__Exercise instructions__:
Of the entries below, return exactly those lines that fall between the one containing "have e2 : ∀" and the one containing "unfold State.writeOne", the two end lines included.

Stored data entries:
___
/-- The same of clean bytes. -/
theorem load_completes {s : State} {i : Instr} {p : Plan} {body : State → Res} {accs : List (Word × Nat)}
    {f : List (List Byte × Bool) → Core → Core} (h : s.ready p = true) (hc : p.cls = .member) (he : exec i s = issue p body s)
    (hz : s.atEase) (ho : ∀ x ∈ accs, ∃ off, s.ownScratch x.1 x.2 off ∧ s.cleanScratch off x.2)
    (hb : ∀ c, s.core.kept c → body (s.setCore s.cur c) = (s.setCore s.cur c).loads accs (fun t r => .done (t.me (f r))))
    (hf : ∀ r, Core.RegsOnly (f r)) (hs : ∀ r, Core.Steady (fun c => (f r c).regs)) :
    Completes s i (f (accs.map (fun x => (tab (fun y => s.ownByte s.cur y .sram) (sramBase s.cur + x.1.toNat % 2 ^ 40) x.2, false))) s.core) := by
  rw [← loads_clean s accs ho]
  exact load_completes_any h hc he hz (fun x hx => by
    obtain ⟨off, g, -⟩ := ho x hx
    exact ⟨off, g⟩) hb hf hs

/-! ### Stores -/

theorem tfind_tset {α : Type} (t : Table α) (k j : Nat) (x : α) : tfind (tset t k x) j = if k = j then some x else tfind t j := by
  induction t with
  | nil => simp [tset, tfind]
  | cons z t ih =>
    obtain ⟨i, y⟩ := z
    simp only [tset]
    split
    · simp [tfind]
    · split
      · rename_i h
        subst h
        by_cases e : k = j <;> simp [tfind, e]
      · rename_i h1 h2
        simp only [tfind, ih]
        by_cases e : i = j
        · subst e
          simp [h2]
        · simp [e]

/-- The last byte that a list of writes gives an address, if any. -/
def lastWrite (l : List (Nat × Byte)) (a : Nat) : Option Byte := (l.reverse.find? (fun x => x.1 == a)).map Prod.snd

theorem lastWrite_append (l m : List (Nat × Byte)) (a : Nat) : lastWrite (l ++ m) a = (lastWrite m a).orElse (fun _ => lastWrite l a) := by
  unfold lastWrite
  rw [List.reverse_append, List.find?_append]
  cases m.reverse.find? (fun x => x.1 == a) <;> rfl

theorem tfind_writes (l : List (Nat × Byte)) (t : Table Byte) (a : Nat) :
    tfind (l.foldl (fun t x => tset t x.1 x.2) t) a = (lastWrite l a).orElse (fun _ => tfind t a) := by
  induction l generalizing t with
  | nil => rfl
  | cons x l ih =>
    rw [List.foldl_cons, ih, tfind_tset]
    have : x :: l = [x] ++ l := rfl
    rw [this, lastWrite_append]
    cases lastWrite l a with
    | some b => rfl
    | none =>
      simp only [Option.orElse_none]
      unfold lastWrite
      by_cases e : x.1 = a <;> simp [e]

/-- What a store of the own scratchpad does to a core whose chunk is open and that has nothing pending. -/
theorem recordWrite_scratch (s : State) (c : Core) (va : Word) (off : Nat) (bytes : List Byte) (hv : s.leave = false) (ha : c.ahead = none)
    (hs : c.sam = false) (hq : c.scoreboard = []) (hb : c.storeBuf = []) (ho : c.chunk.isSome = true) :
    ∃ d, (s.setCore s.cur c).recordWrite s.cur va (scratchTarget s.cur off bytes.length) bytes = s.setCore s.cur d ∧
      d = { c with chunk := d.chunk } ∧ d.chunk.isSome = true ∧
      ∀ a n, d.pendingByte a n = (lastWrite ((tab id (sramBase s.cur + off) bytes.length).zip bytes) a).orElse (fun _ => c.pendingByte a n) := by
  obtain ⟨k, hk⟩ := Option.isSome_iff_exists.mp ho
  have e1 : ((scratchTarget s.cur off bytes.length).cells.map Prod.fst) = tab id (sramBase s.cur + off) bytes.length := by
    unfold scratchTarget
    dsimp only
    rw [map_tab]
    rfl
  have e3 : (s.setCore s.cur c).buffers s.cur = false := by
    unfold State.buffers State.leaves
    rw [State.coreAt_setCore_self, State.setCore_leave, hv, hq]
    rfl
  unfold State.recordWrite
  rw [State.coreAt_setCore_self, ha, e3]
  simp only [Option.isSome_none, Bool.false_eq_true, if_false]
  rw [e1]
  have e2 : ∀ f, (s.setCore s.cur c).mapCore s.cur f = s.setCore s.cur (f c) := State.me_setCore s c
  rw [e2]
  refine ⟨_, rfl, ?_, ?_, ?_⟩
  · simp only [Core.mapChunk, hk, hs, Bool.false_eq_true, if_false]
    rw [← hs, ha]
  · simp only [Core.mapChunk, hk, Option.isSome_some]
  · intro a n
    simp only [Core.mapChunk, hk, Core.pendingByte, Core.bufferedBefore, hb, Chunk.take]
    cases n <;> simp only [List.filter_nil, List.reverse_nil, List.findSome?_nil, Option.orElse_none, Option.bind_some, tfind_writes] <;>
      cases lastWrite _ a <;> rfl

/-- The writes of several stores, in order. -/
def State.scratchWrites (s : State) (accs : List (Word × List Byte)) : List (Nat × Byte) :=
  accs.flatMap (fun x => (tab id (sramBase s.cur + x.1.toNat % 2 ^ 40) x.2.length).zip x.2)

theorem writes_scratch (s : State) (hv : s.leave = false) (accs : List (Word × List Byte)) :
    ∀ c : Core, c.ahead = none → c.sam = false → c.scoreboard = [] → c.storeBuf = [] → c.chunk.isSome = true →
      ∃ d, (accs.zip ((accs.map (fun x => (x.1, x.2.length))).map (accTarget s.cur))).foldl
          (fun t x => t.writeOne s.cur x.1.1 x.2 x.1.2) (s.setCore s.cur c) = s.setCore s.cur d ∧
        d = { c with chunk := d.chunk } ∧ d.chunk.isSome = true ∧
        ∀ a n, d.pendingByte a n = (lastWrite (s.scratchWrites accs) a).orElse (fun _ => c.pendingByte a n) := by
  induction accs with
  | nil => exact fun c _ _ _ _ ho => ⟨c, rfl, rfl, ho, fun a n => rfl⟩
  | cons x t ih =>
    intro c ha hs hq hb ho
    obtain ⟨d, e1, e2, e3, e4⟩ := recordWrite_scratch s c x.1 (x.1.toNat % 2 ^ 40) x.2 hv ha hs hq hb ho
    have hd : d.sam = false := by rw [e2]; exact hs
    obtain ⟨e, f1, f2, f3, f4⟩ := ih d (by rw [e2]; exact ha) hd (by rw [e2]; exact hq) (by rw [e2]; exact hb) e3
    have g : (s.setCore s.cur c).writeOne s.cur x.1 (accTarget s.cur (x.1, x.2.length)) x.2 = s.setCore s.cur d := by
      unfold State.writeOne
      rw [inChunk_idle _ _ (by rw [State.coreAt_setCore_self]; exact hs)]
      have e5 : accTarget s.cur (x.1, x.2.length) = scratchTarget s.cur (x.1.toNat % 2 ^ 40) x.2.length := rfl
      rw [e5, e1, samGrant_idle _ _ (by rw [State.coreAt_setCore_self]; exact hd)]
    refine ⟨e, ?_, by rw [f2, e2], f3, ?_⟩
    · simp only [List.map_cons, List.zip_cons_cons, List.foldl_cons]
      rw [g, f1]
    · intro a n
      rw [f4, e4]
      have : s.scratchWrites (x :: t) = (tab id (sramBase s.cur + x.1.toNat % 2 ^ 40) x.2.length).zip x.2 ++ s.scratchWrites t := by
        simp [State.scratchWrites]
      rw [this, lastWrite_append]
      cases lastWrite (s.scratchWrites t) a <;> rfl

theorem find_zip_map {α β : Type} (l : List α) (f : α → β) (p : α × β → Bool) (h : ∀ x ∈ l, p (x, f x) = false) :
    (l.zip (l.map f)).find? p = none := by
  induction l with
  | nil => rfl
  | cons x l ih =>
    rw [List.map_cons, List.zip_cons_cons, List.find?_cons, h x List.mem_cons_self]
    exact ih (fun y hy => h y (List.mem_cons_of_mem _ hy))

/-- Accesses of the own scratchpad meet no window and no missing expander. -/
theorem scratch_plain (s : State) (x : Word × Nat) (off : Nat) (h : s.ownScratch x.1 x.2 off) (t : State) :
    (accTarget s.cur x).mmio = false ∧ t.expanderGone (accTarget s.cur x).cells = false := by
  have h2 := spSize_le s.core
  have h3 := h.2.2.2
  have h4 := h.1
  have hcell : ∀ y ∈ (accTarget s.cur x).cells, y.2 = sramAttr ∧ 2 ^ 56 ≤ y.1 ∧ y.1 < 2 ^ 60 := by
    intro y hy
    obtain ⟨i, hi, e⟩ := mem_tab _ _ _ _ hy
    rw [ownScratch_off h] at e
    subst e
    refine ⟨rfl, ?_, ?_⟩
    · dsimp only
      unfold sramBase
      omega
    · dsimp only
      unfold sramBase
      omega
  constructor
  · unfold Target.mmio
    rw [List.any_eq_false]
    intro y hy
    rw [(hcell y hy).1]
    decide
  · unfold State.expanderGone
    rw [List.any_eq_false]
    intro y hy
    obtain ⟨-, h5, h6⟩ := hcell y hy
    rw [sram_offChip t y.1 h5 h6]
    decide

/-- Stores of the own scratchpad by a core with nothing pending enter the chunk. -/
theorem stores_scratch (s : State) (c : Core) (accs : List (Word × List Byte)) (k : State → Res) (hv : s.leave = false)
    (hk : s.core.kept c) (hs : c.sam = false) (ha : s.core.ahead = none) (hq : s.core.scoreboard = []) (hb : s.core.storeBuf = []) (hop : c.chunk.isSome = true)
    (ho : ∀ x ∈ accs, ∃ off, s.ownScratch x.1 x.2.length off)
    (hl : (c.linesWith (linesOf ((accs.map (fun x => accTarget s.cur (x.1, x.2.length))).flatMap Target.cells))).length ≤ 64) :
    ∃ d, d = { c with chunk := d.chunk } ∧ d.chunk.isSome = true ∧
      (s.setCore s.cur c).stores accs k = k (s.setCore s.cur d) ∧
      ∀ a n, d.pendingByte a n = (lastWrite (s.scratchWrites accs) a).orElse (fun _ => s.core.pendingByte a n) := by
  have hca : c.ahead = none := by rw [hk.1]; exact ha
  have hcq : c.scoreboard = [] := by rw [hk.1]; exact hq
  have hcb : c.storeBuf = [] := by rw [hk.1]; exact hb
  have hmap : (accs.map (fun x => (x.1, x.2.length))).map (accTarget s.cur) = accs.map (fun x => accTarget s.cur (x.1, x.2.length)) := by
    rw [List.map_map]
    rfl
  have hloc : (s.setCore s.cur c).locateAll s.cur .store (accs.map (fun x => (x.1, x.2.length))) =
      .ok (s.setCore s.cur c, accs.map (fun x => accTarget s.cur (x.1, x.2.length))) := by
    rw [← hmap]
    refine locateAll_scratch (s.setCore s.cur c) .store _ (fun x hx => ?_)
    obtain ⟨y, hy, e⟩ := List.mem_map.mp hx
    obtain ⟨off, h⟩ := ho y hy
    subst e
    have e2 : spSize (s.setCore s.cur c).core = spSize s.core := by
      rw [State.core_setCore, hk.1]
      rfl
    exact ⟨off, h.1, h.2.1, h.2.2.1, by rw [e2]; exact h.2.2.2⟩
  have hfull : (s.setCore s.cur c).storesFull s.cur accs.length = false := by
    unfold State.storesFull State.buffers State.leaves
    rw [State.coreAt_setCore_self, State.setCore_leave, hv, hcq]
    rfl
  have hf : (s.setCore s.cur c).forAccess s.cur (accs.map (fun x => accTarget s.cur (x.1, x.2.length)))
      (linesOf ((accs.map (fun x => accTarget s.cur (x.1, x.2.length))).flatMap Target.cells)) = some (s.setCore s.cur c) := by
    unfold State.forAccess
    rw [State.coreAt_setCore_self]
    dsimp only
    rw [hca]
    have hv : c.viewConflict (accs.map (fun x => accTarget s.cur (x.1, x.2.length))) = false := by
      unfold Core.viewConflict
      rw [List.any_eq_false]
      intro y hy
      obtain ⟨x, -, e⟩ := List.mem_map.mp hy
      rw [← e]
      exact Bool.false_ne_true
    simp only [hv, hs, Bool.false_and, Option.isSome_none, Bool.false_eq_true, if_false, Bool.false_or, decide_eq_true_eq]
    rw [if_neg (by omega)]
  obtain ⟨d, e1, e2, e3, e4⟩ := writes_scratch s hv accs c hca hs hcq hcb hop
  refine ⟨d, e2, e3, ?_, fun a n => by rw [e4, hk.2.1]⟩
  have hcur : (s.setCore s.cur c).cur = s.cur := rfl
  unfold State.stores State.storesReady
  dsimp only
  rw [hcur, hloc]
  dsimp only
  rw [find_zip_map accs (fun x => accTarget s.cur (x.1, x.2.length)) (fun x => x.2.mmio) (fun x hx => by
    obtain ⟨off, h⟩ := ho x hx
    exact (scratch_plain s (x.1, x.2.length) off h s).1)]
  dsimp only
  rw [find_zip_map accs (fun x => accTarget s.cur (x.1, x.2.length)) (fun x => (s.setCore s.cur c).expanderGone x.2.cells) (fun x hx => by
    obtain ⟨off, h⟩ := ho x hx
    exact (scratch_plain s (x.1, x.2.length) off h (s.setCore s.cur c)).2)]
  dsimp only
  rw [hfull]
  simp only [Bool.false_eq_true, if_false]
  rw [hf]
  dsimp only
  rw [hmap] at e1
  rw [e1]

/-- An instruction whose own part stores to the own scratchpad, and may then change registers and the chunk's groups, completes. -/
theorem store_completes {s : State} {i : Instr} {p : Plan} {body : State → Res} {accs : List (Word × List Byte)} {f : Core → Core}
    (h : s.ready p = true) (hc : p.cls = .member) (he : exec i s = issue p body s) (hq : s.unburdened)
    (ho : ∀ x ∈ accs, ∃ off, s.ownScratch x.1 x.2.length off)
    (hl : (s.core.linesWith (linesOf ((accs.map (fun x => accTarget s.cur (x.1, x.2.length))).flatMap Target.cells))).length ≤ 64)
    (hb : ∀ c, s.core.kept c → ∃ k, body (s.setCore s.cur c) = (s.setCore s.cur c).stores accs k ∧
      ∀ d, k (s.setCore s.cur d) = .done (s.setCore s.cur (f d)))
    (hf : ∀ d, f d = { d with regs := (f d).regs, chunk := (f d).chunk } ∧ ∀ a n, (f d).pendingByte a n = d.pendingByte a n)
    (hs : ∀ c d : Core, c.regs = d.regs → (f c).regs = (f d).regs) :
    Stores s i (f s.core) (s.scratchWrites accs) := by
  have ha := State.ready_ahead h
  obtain ⟨hg, hsam, hlv, hr⟩ := State.ready_gang h
  obtain ⟨c, e1, e2, e3, e4, e5⟩ := State.begin_member s p hsam hr hc
  obtain ⟨k, b1, b2⟩ := hb c e2
  obtain ⟨d, d1, d2, d3, d4⟩ := stores_scratch s c accs k hlv e2 e3 ha hq.1 hq.2 e5 ho (by rw [e4]; exact hl)
  have hfd := hf d
  have ec : (s.setCore s.cur (f d)).core = f d := State.core_setCore s (f d)
  obtain ⟨t, t1, t2, t3, t4⟩ := State.finish_eq s (s.setCore s.cur (f d)) p (nextPc s.core.regs.pc) rfl
    (by rw [ec, hfd.1, d1]; exact e3) (by rw [ec, hfd.1, d1, e2.1]; exact hg)
  rw [ec] at t2 t4
  have e6 : (s.setCore s.cur (f d)).setCore s.cur t = s.setCore s.cur t := State.setCore_setCore s s.cur (f d) t
  have e7 : (s.setCore s.cur t).core = t := State.core_setCore s t
  have hpend : ∀ a n, t.pendingByte a n = (lastWrite (s.scratchWrites accs) a).orElse (fun _ => s.core.pendingByte a n) := by
    intro a n
    rw [t4.2, hfd.2, d4]
  have hl1 : t.l1 = s.core.l1 := by rw [t4.1, hfd.1, d1, e2.1]
  have hl2 : t.l2 = s.core.l2 := by rw [t4.1, hfd.1, d1, e2.1]
  refine ⟨s.setCore s.cur t, ?_, ?_, ?_, rfl, fun b hb => State.coreAt_mapCore_other s (fun _ => t) hb, ?_, ?_⟩
  · rw [he, issue_ready body h, e1, b1, d3, b2]
    exact congrArg Host.Outcome.next (t1.trans e6)
  · rw [e7, t2]
    exact congrArg (fun r : Regs => { r with pc := nextPc s.core.regs.pc }) (hs d s.core (by rw [d1, e2.1]))
  · rw [e7]
    exact t3
  · rw [e7]
    unfold Core.storing
    rw [t4.1, hfd.1, d1, e2.1]
  · intro a q
    show _ = match lastWrite (s.scratchWrites accs) a with | some b => b | none => s.ownByte s.cur a q
    have e10 : (s.setCore s.cur t).dieByte (dieOf s.cur) a = s.dieByte (dieOf s.cur) a :=
      overDie_mapCore s s.cur _ _ (fun _ => t) _ hl1 hl2
    have e11 : (s.setCore s.cur t).cacheByte s.cur a = s.cacheByte s.cur a := by
      unfold State.cacheByte
      rw [State.coreAt_setCore_self, e10]
      dsimp only
      rw [hl1, hl2]
      rfl
    have e12 : (s.setCore s.cur t).place = s.place := rfl
    unfold State.ownByte
    rw [State.coreAt_setCore_self, e12, hpend, e11]
    cases lastWrite (s.scratchWrites accs) a with
    | some b => rfl
    | none => rfl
___
__Response to the task__:
  have e2 : ∀ f, (s.setCore s.cur c).mapCore s.cur f = s.setCore s.cur (f c) := State.me_setCore s c
  rw [e2]
  refine ⟨_, rfl, ?_, ?_, ?_⟩
  · simp only [Core.mapChunk, hk, hs, Bool.false_eq_true, if_false]
    rw [← hs, ha]
  · simp only [Core.mapChunk, hk, Option.isSome_some]
  · intro a n
    simp only [Core.mapChunk, hk, Core.pendingByte, Core.bufferedBefore, hb, Chunk.take]
    cases n <;> simp only [List.filter_nil, List.reverse_nil, List.findSome?_nil, Option.orElse_none, Option.bind_some, tfind_writes] <;>
      cases lastWrite _ a <;> rfl

/-- The writes of several stores, in order. -/
def State.scratchWrites (s : State) (accs : List (Word × List Byte)) : List (Nat × Byte) :=
  accs.flatMap (fun x => (tab id (sramBase s.cur + x.1.toNat % 2 ^ 40) x.2.length).zip x.2)

theorem writes_scratch (s : State) (hv : s.leave = false) (accs : List (Word × List Byte)) :
    ∀ c : Core, c.ahead = none → c.sam = false → c.scoreboard = [] → c.storeBuf = [] → c.chunk.isSome = true →
      ∃ d, (accs.zip ((accs.map (fun x => (x.1, x.2.length))).map (accTarget s.cur))).foldl
          (fun t x => t.writeOne s.cur x.1.1 x.2 x.1.2) (s.setCore s.cur c) = s.setCore s.cur d ∧
        d = { c with chunk := d.chunk } ∧ d.chunk.isSome = true ∧
        ∀ a n, d.pendingByte a n = (lastWrite (s.scratchWrites accs) a).orElse (fun _ => c.pendingByte a n) := by
  induction accs with
  | nil => exact fun c _ _ _ _ ho => ⟨c, rfl, rfl, ho, fun a n => rfl⟩
  | cons x t ih =>
    intro c ha hs hq hb ho
    obtain ⟨d, e1, e2, e3, e4⟩ := recordWrite_scratch s c x.1 (x.1.toNat % 2 ^ 40) x.2 hv ha hs hq hb ho
    have hd : d.sam = false := by rw [e2]; exact hs
    obtain ⟨e, f1, f2, f3, f4⟩ := ih d (by rw [e2]; exact ha) hd (by rw [e2]; exact hq) (by rw [e2]; exact hb) e3
    have g : (s.setCore s.cur c).writeOne s.cur x.1 (accTarget s.cur (x.1, x.2.length)) x.2 = s.setCore s.cur d := by
      unfold State.writeOne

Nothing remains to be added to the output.